> TASK DETAILS:
Count the lines below that include the word "draws", then give that number and no other words.

### DATA RECORDS ###

@[simp] theorem State.advance_cfg (s : State) : (s.advance).cfg = s.cfg := rfl
@[simp] theorem State.advance_bound (s : State) : (s.advance).bound = s.bound := rfl
@[simp] theorem State.advance_pinmap (s : State) : (s.advance).pinmap = s.pinmap := rfl
@[simp] theorem State.advance_pinIn (s : State) : (s.advance).pinIn = s.pinIn := rfl
@[simp] theorem State.advance_page (s : State) : (s.advance).page = s.page := rfl
@[simp] theorem State.advance_offs (s : State) : (s.advance).offs = s.offs := rfl
@[simp] theorem State.advance_len (s : State) : (s.advance).len = s.len := rfl
@[simp] theorem State.advance_sect (s : State) : (s.advance).sect = s.sect := rfl
@[simp] theorem State.advance_cmd (s : State) : (s.advance).cmd = s.cmd := rfl
@[simp] theorem State.advance_op (s : State) : (s.advance).op = s.op := rfl
@[simp] theorem State.advance_base (s : State) : (s.advance).base = s.base := rfl
@[simp] theorem State.advance_cur (s : State) : (s.advance).cur = s.cur + s.chunk := rfl
@[simp] theorem State.advance_endAddr (s : State) : (s.advance).endAddr = s.endAddr := rfl
@[simp] theorem State.advance_rem (s : State) : (s.advance).rem = Config.pageSize := rfl
@[simp] theorem State.advance_chunk (s : State) : (s.advance).chunk = s.chunk := rfl
@[simp] theorem State.advance_pc (s : State) : (s.advance).pc = s.pc := rfl
@[simp] theorem State.advance_busy (s : State) : (s.advance).busy = s.busy := rfl
@[simp] theorem State.advance_done (s : State) : (s.advance).done = s.done := rfl
@[simp] theorem State.advance_result (s : State) : (s.advance).result = s.result := rfl
@[simp] theorem State.advance_id (s : State) : (s.advance).id = s.id := rfl
@[simp] theorem State.advance_selected (s : State) : (s.advance).selected = s.selected := rfl
@[simp] theorem State.advance_pending (s : State) : (s.advance).pending = s.pending := rfl
@[simp] theorem State.advance_resp (s : State) : (s.advance).resp = s.resp := rfl
@[simp] theorem State.advance_src (s : State) : (s.advance).src = s.src := rfl
@[simp] theorem State.advance_dst (s : State) : (s.advance).dst = s.dst := rfl
@[simp] theorem State.advance_dev (s : State) : (s.advance).dev = s.dev := rfl
@[simp] theorem State.advance_answers (s : State) : (s.advance).answers = s.answers := rfl
@[simp] theorem State.advance_port (s : State) : (s.advance).port = s.port := rfl
@[simp] theorem State.advance_trace (s : State) : (s.advance).trace = s.trace := rfl
@[simp] theorem State.advance_draws (s : State) : (s.advance).draws = s.draws := rfl

@[simp] theorem State.writeDst_cfg (s : State) (bytes : List Byte) : (s.writeDst bytes).cfg = s.cfg := rfl
@[simp] theorem State.writeDst_bound (s : State) (bytes : List Byte) : (s.writeDst bytes).bound = s.bound := rfl
@[simp] theorem State.writeDst_pinmap (s : State) (bytes : List Byte) : (s.writeDst bytes).pinmap = s.pinmap := rfl
@[simp] theorem State.writeDst_pinIn (s : State) (bytes : List Byte) : (s.writeDst bytes).pinIn = s.pinIn := rfl
@[simp] theorem State.writeDst_page (s : State) (bytes : List Byte) : (s.writeDst bytes).page = s.page := rfl
@[simp] theorem State.writeDst_offs (s : State) (bytes : List Byte) : (s.writeDst bytes).offs = s.offs := rfl
@[simp] theorem State.writeDst_len (s : State) (bytes : List Byte) : (s.writeDst bytes).len = s.len := rfl
@[simp] theorem State.writeDst_sect (s : State) (bytes : List Byte) : (s.writeDst bytes).sect = s.sect := rfl
@[simp] theorem State.writeDst_cmd (s : State) (bytes : List Byte) : (s.writeDst bytes).cmd = s.cmd := rfl
@[simp] theorem State.writeDst_op (s : State) (bytes : List Byte) : (s.writeDst bytes).op = s.op := rfl
@[simp] theorem State.writeDst_base (s : State) (bytes : List Byte) : (s.writeDst bytes).base = s.base := rfl
@[simp] theorem State.writeDst_cur (s : State) (bytes : List Byte) : (s.writeDst bytes).cur = s.cur := rfl
@[simp] theorem State.writeDst_endAddr (s : State) (bytes : List Byte) : (s.writeDst bytes).endAddr = s.endAddr := rfl
@[simp] theorem State.writeDst_rem (s : State) (bytes : List Byte) : (s.writeDst bytes).rem = s.rem := rfl
@[simp] theorem State.writeDst_chunk (s : State) (bytes : List Byte) : (s.writeDst bytes).chunk = s.chunk := rfl
@[simp] theorem State.writeDst_pc (s : State) (bytes : List Byte) : (s.writeDst bytes).pc = s.pc := rfl
@[simp] theorem State.writeDst_busy (s : State) (bytes : List Byte) : (s.writeDst bytes).busy = s.busy := rfl
@[simp] theorem State.writeDst_done (s : State) (bytes : List Byte) : (s.writeDst bytes).done = s.done := rfl
@[simp] theorem State.writeDst_result (s : State) (bytes : List Byte) : (s.writeDst bytes).result = s.result := rfl
@[simp] theorem State.writeDst_id (s : State) (bytes : List Byte) : (s.writeDst bytes).id = s.id := rfl
@[simp] theorem State.writeDst_selected (s : State) (bytes : List Byte) : (s.writeDst bytes).selected = s.selected := rfl
@[simp] theorem State.writeDst_pending (s : State) (bytes : List Byte) : (s.writeDst bytes).pending = s.pending := rfl
@[simp] theorem State.writeDst_resp (s : State) (bytes : List Byte) : (s.writeDst bytes).resp = s.resp := rfl
@[simp] theorem State.writeDst_src (s : State) (bytes : List Byte) : (s.writeDst bytes).src = s.src := rfl
@[simp] theorem State.writeDst_dst (s : State) (bytes : List Byte) : (s.writeDst bytes).dst = bytes ++ s.dst.drop bytes.length := rfl
@[simp] theorem State.writeDst_dev (s : State) (bytes : List Byte) : (s.writeDst bytes).dev = s.dev := rfl
@[simp] theorem State.writeDst_answers (s : State) (bytes : List Byte) : (s.writeDst bytes).answers = s.answers := rfl
@[simp] theorem State.writeDst_port (s : State) (bytes : List Byte) : (s.writeDst bytes).port = s.port := rfl
@[simp] theorem State.writeDst_trace (s : State) (bytes : List Byte) : (s.writeDst bytes).trace = s.trace := rfl
@[simp] theorem State.writeDst_draws (s : State) (bytes : List Byte) : (s.writeDst bytes).draws = s.draws := rfl

@[simp] theorem State.popPort_cfg (s : State) : (s.popPort).cfg = s.cfg := rfl
@[simp] theorem State.popPort_bound (s : State) : (s.popPort).bound = s.bound := rfl
@[simp] theorem State.popPort_pinmap (s : State) : (s.popPort).pinmap = s.pinmap := rfl
@[simp] theorem State.popPort_pinIn (s : State) : (s.popPort).pinIn = s.pinIn := rfl
@[simp] theorem State.popPort_page (s : State) : (s.popPort).page = s.page := rfl
@[simp] theorem State.popPort_offs (s : State) : (s.popPort).offs = s.offs := rfl
@[simp] theorem State.popPort_len (s : State) : (s.popPort).len = s.len := rfl
@[simp] theorem State.popPort_sect (s : State) : (s.popPort).sect = s.sect := rfl
@[simp] theorem State.popPort_cmd (s : State) : (s.popPort).cmd = s.cmd := rfl
@[simp] theorem State.popPort_op (s : State) : (s.popPort).op = s.op := rfl
@[simp] theorem State.popPort_base (s : State) : (s.popPort).base = s.base := rfl
@[simp] theorem State.popPort_cur (s : State) : (s.popPort).cur = s.cur := rfl
@[simp] theorem State.popPort_endAddr (s : State) : (s.popPort).endAddr = s.endAddr := rfl
@[simp] theorem State.popPort_rem (s : State) : (s.popPort).rem = s.rem := rfl
@[simp] theorem State.popPort_chunk (s : State) : (s.popPort).chunk = s.chunk := rfl
@[simp] theorem State.popPort_pc (s : State) : (s.popPort).pc = s.pc := rfl
@[simp] theorem State.popPort_busy (s : State) : (s.popPort).busy = s.busy := rfl
@[simp] theorem State.popPort_done (s : State) : (s.popPort).done = s.done := rfl
@[simp] theorem State.popPort_result (s : State) : (s.popPort).result = s.result := rfl
@[simp] theorem State.popPort_id (s : State) : (s.popPort).id = s.id := rfl
@[simp] theorem State.popPort_selected (s : State) : (s.popPort).selected = s.selected := rfl
@[simp] theorem State.popPort_pending (s : State) : (s.popPort).pending = s.pending := rfl
@[simp] theorem State.popPort_resp (s : State) : (s.popPort).resp = s.resp := rfl
@[simp] theorem State.popPort_src (s : State) : (s.popPort).src = s.src := rfl
@[simp] theorem State.popPort_dst (s : State) : (s.popPort).dst = s.dst := rfl
@[simp] theorem State.popPort_dev (s : State) : (s.popPort).dev = s.dev := rfl
@[simp] theorem State.popPort_answers (s : State) : (s.popPort).answers = s.answers := rfl
@[simp] theorem State.popPort_port (s : State) : (s.popPort).port = s.port.tail := rfl
@[simp] theorem State.popPort_trace (s : State) : (s.popPort).trace = s.trace := rfl
@[simp] theorem State.popPort_draws (s : State) : (s.popPort).draws = s.draws := rfl

/-! What a failure leaves of the outputs is `id`, `dst` and the draw counter; everything else is kept. -/

@[simp] theorem State.spoilOutputs_cfg (s : State) : s.spoilOutputs.cfg = s.cfg := by unfold State.spoilOutputs; split <;> rfl
@[simp] theorem State.spoilOutputs_bound (s : State) : s.spoilOutputs.bound = s.bound := by unfold State.spoilOutputs; split <;> rfl
@[simp] theorem State.spoilOutputs_pinmap (s : State) : s.spoilOutputs.pinmap = s.pinmap := by unfold State.spoilOutputs; split <;> rfl
@[simp] theorem State.spoilOutputs_pinIn (s : State) : s.spoilOutputs.pinIn = s.pinIn := by unfold State.spoilOutputs; split <;> rfl
@[simp] theorem State.spoilOutputs_page (s : State) : s.spoilOutputs.page = s.page := by unfold State.spoilOutputs; split <;> rfl
@[simp] theorem State.spoilOutputs_offs (s : State) : s.spoilOutputs.offs = s.offs := by unfold State.spoilOutputs; split <;> rfl
@[simp] theorem State.spoilOutputs_len (s : State) : s.spoilOutputs.len = s.len := by unfold State.spoilOutputs; split <;> rfl
@[simp] theorem State.spoilOutputs_sect (s : State) : s.spoilOutputs.sect = s.sect := by unfold State.spoilOutputs; split <;> rfl
@[simp] theorem State.spoilOutputs_cmd (s : State) : s.spoilOutputs.cmd = s.cmd := by unfold State.spoilOutputs; split <;> rfl
@[simp] theorem State.spoilOutputs_op (s : State) : s.spoilOutputs.op = s.op := by unfold State.spoilOutputs; split <;> rfl
@[simp] theorem State.spoilOutputs_base (s : State) : s.spoilOutputs.base = s.base := by unfold State.spoilOutputs; split <;> rfl
@[simp] theorem State.spoilOutputs_cur (s : State) : s.spoilOutputs.cur = s.cur := by unfold State.spoilOutputs; split <;> rfl
@[simp] theorem State.spoilOutputs_endAddr (s : State) : s.spoilOutputs.endAddr = s.endAddr := by unfold State.spoilOutputs; split <;> rfl
@[simp] theorem State.spoilOutputs_rem (s : State) : s.spoilOutputs.rem = s.rem := by unfold State.spoilOutputs; split <;> rfl
@[simp] theorem State.spoilOutputs_chunk (s : State) : s.spoilOutputs.chunk = s.chunk := by unfold State.spoilOutputs; split <;> rfl
@[simp] theorem State.spoilOutputs_pc (s : State) : s.spoilOutputs.pc = s.pc := by unfold State.spoilOutputs; split <;> rfl
@[simp] theorem State.spoilOutputs_busy (s : State) : s.spoilOutputs.busy = s.busy := by unfold State.spoilOutputs; split <;> rfl
@[simp] theorem State.spoilOutputs_done (s : State) : s.spoilOutputs.done = s.done := by unfold State.spoilOutputs; split <;> rfl
@[simp] theorem State.spoilOutputs_result (s : State) : s.spoilOutputs.result = s.result := by unfold State.spoilOutputs; split <;> rfl
@[simp] theorem State.spoilOutputs_selected (s : State) : s.spoilOutputs.selected = s.selected := by unfold State.spoilOutputs; split <;> rfl
@[simp] theorem State.spoilOutputs_pending (s : State) : s.spoilOutputs.pending = s.pending := by unfold State.spoilOutputs; split <;> rfl
@[simp] theorem State.spoilOutputs_resp (s : State) : s.spoilOutputs.resp = s.resp := by unfold State.spoilOutputs; split <;> rfl
@[simp] theorem State.spoilOutputs_src (s : State) : s.spoilOutputs.src = s.src := by unfold State.spoilOutputs; split <;> rfl
@[simp] theorem State.spoilOutputs_dev (s : State) : s.spoilOutputs.dev = s.dev := by unfold State.spoilOutputs; split <;> rfl
@[simp] theorem State.spoilOutputs_answers (s : State) : s.spoilOutputs.answers = s.answers := by unfold State.spoilOutputs; split <;> rfl
@[simp] theorem State.spoilOutputs_port (s : State) : s.spoilOutputs.port = s.port := by unfold State.spoilOutputs; split <;> rfl
@[simp] theorem State.spoilOutputs_trace (s : State) : s.spoilOutputs.trace = s.trace := by unfold State.spoilOutputs; split <;> rfl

###

> ANSWER TO THE PROBLEM:
3